The following are some of his most interesting findings:
  • Hedgehogs are more confident than foxes, but they're also wrong more often.
  • Foxes rarely see things as bad as they appear at the trough or as good as they look at the peak.
  • Optimists tend to be more accurate than pessimists.
  • Backgrounds and experience made virtually no difference. The only predictor of accuracy was fame, which was negatively correlated with accuracy: The most famous -- those more likely feted by the media -- made the worst forecasts.
  • Beyond a stark minimum, subject matter expertise translates more into overconfidence than forecasting accuracy -- and the ability to spin elaborate tapestries of reasons for expecting "favorite" outcomes.
  • Experts fall prey to the hindsight effect, claiming they knew more about what was going to happen than they actually knew before the fact. "This systematic misremembering of past positions may look strategic, but the evidence indicates that people sometimes truly convince themselves that they 'knew it all along.'" Hindsight bias causes overconfidence.
  • The marketplace of ideas may fail because consumers simply listen to experts who share their points of view, rather than listening to all ideas.
Tetlock also provided this important insight about hedgehogs: They may be playing a different game. As one such hedgehog noted, "I fight to preserve my reputation in a cutthroat adversarial culture. I woo dumb-ass reporters who want glib sound bites." Tetlock goes on to note that hedgehogs' style of reasoning is what makes them compelling to the media.
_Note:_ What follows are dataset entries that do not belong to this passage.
theorem matteFreeEffect_moves {fl : List Field} {r₀ : State} {s : State} {f : Sys2Proof.Fetch} {j : Job} (hm : Moves fl r₀ s)
    (hfl : Field.within [.rings, .counters, .jobs, .mattes, .out] fl = true) : Moves fl r₀ (matteFreeEffect f j s) :=
  hm.trans (Moves.mono (a := [.rings, .counters, .jobs, .mattes, .out]) (by
  have h := Moves.refl [.rings, .counters, .jobs, .mattes, .out] s
  unfold matteFreeEffect
  repeat' first
    | with_reducible assumption
    | (show Field.within _ _ = true; decide)
    | with_reducible apply State.complete_moves
    | with_reducible apply Moves.ite
    | split
    | (refine Moves.of_lit ?_ ?_ ?_)
    | (intro f hf; cases f <;> first | exact hf.elim (by decide) | rfl)
    | (exact fun c => ⟨c.parts, c.rings, c.counters, c.calls, c.customers, c.tiles, c.boughs, c.calSave, c.links, c.mem⟩)) hfl)

theorem graftLoadEffect_moves {fl : List Field} {r₀ : State} {s : State} {f : Sys2Proof.Fetch} {j : Job} (hm : Moves fl r₀ s)
    (hfl : Field.within [.rings, .counters, .jobs, .sec, .out] fl = true) : Moves fl r₀ (graftLoadEffect f j s) :=
  hm.trans (Moves.mono (a := [.rings, .counters, .jobs, .sec, .out]) (by
  have h := Moves.refl [.rings, .counters, .jobs, .sec, .out] s
  unfold graftLoadEffect
  repeat' first
    | with_reducible assumption
    | (show Field.within _ _ = true; decide)
    | with_reducible apply State.complete_moves
    | with_reducible apply State.modSec_moves
    | with_reducible apply State.start_moves
    | with_reducible apply Moves.ite
    | split) hfl)

theorem nopEffect_moves {fl : List Field} {r₀ : State} {s : State} {j : Job} (hm : Moves fl r₀ s)
    (hfl : Field.within [.rings, .counters, .jobs, .out] fl = true) : Moves fl r₀ (nopEffect j s) :=
  hm.trans (Moves.mono (a := [.rings, .counters, .jobs, .out]) (by
  have h := Moves.refl [.rings, .counters, .jobs, .out] s
  unfold nopEffect
  repeat' first
    | with_reducible assumption
    | (show Field.within _ _ = true; decide)
    | with_reducible apply State.complete_moves
    | split) hfl)

theorem stepMaskEffect_moves {fl : List Field} {r₀ : State} {s : State} {f : Sys2Proof.Fetch} {j : Job} (hm : Moves fl r₀ s)
    (hfl : Field.within [.rings, .counters, .jobs, .calls, .steps, .links, .out] fl = true) : Moves fl r₀ (stepMaskEffect f j s) :=
  hm.trans (Moves.mono (a := [.rings, .counters, .jobs, .calls, .steps, .links, .out]) (by
  have h := Moves.refl [.rings, .counters, .jobs, .calls, .steps, .links, .out] s
  unfold stepMaskEffect
  repeat' first
    | (extract_lets +onlyGivenNames x; first | (refine Moves.cut (s := x) ?_ ?_; (on_goal 2 => intro hx; clear_value x); (on_goal 1 => subst x)) | subst x)
    | with_reducible assumption
    | (show Field.within _ _ = true; decide)
    | with_reducible apply State.complete_moves
    | with_reducible apply State.modCall_moves
    | with_reducible apply Moves.ite
    | split
    | (refine Moves.of_lit ?_ ?_ ?_)
    | (intro f hf; cases f <;> first | exact hf.elim (by decide) | rfl)
    | (exact fun c => ⟨c.parts, c.rings, c.counters, c.calls, c.customers, c.tiles, c.boughs, c.calSave, c.links, c.mem⟩)) hfl)

end Sys2Proof.Machine
end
Their attention-grabbing predictions are rarely checked for accuracy and can be explained away when they are checked -- they're either soon to be right, almost right or were still correct predictions given the information available.

Sadly, Tetlock concluded: "No matter how unequivocal the evidence that experts cannot outpredict chimps or extrapolation algorithms, we should expect business to unfold as usual: pundits will continue to warn us on talk shows and op-ed pages of what will happen unless we dutifully follow their policy prescriptions. We, the consumers of expert pronouncements, are in thrall to experts for the same reasons that our ancestors submitted to shamans and oracles: our uncontrollable need to believe in a controllable world and our flawed understanding of the laws of chance. We lack the will power and good sense to resist the snake oil products on offer. Who wants to believe that, on the big questions, we could do as well tossing a coin as by consulting accredited experts."

However, he noted that all is not lost: "Even fierce resistance can be overcome. Low-transaction-cost index funds have benefited -- very substantially -- from slowly spreading knowledge of how hard-pressed stock-pickers are to best dart-throwing chimps and other mindless algorithms."

The lesson Tetlock's research provides is that as much as we would like to believe there are those who can predict the future, prognosticating is the occupation of charlatans. What investors should focus on are the things they can control -- the amount of risk they take, costs, tax efficiency and not spending too much.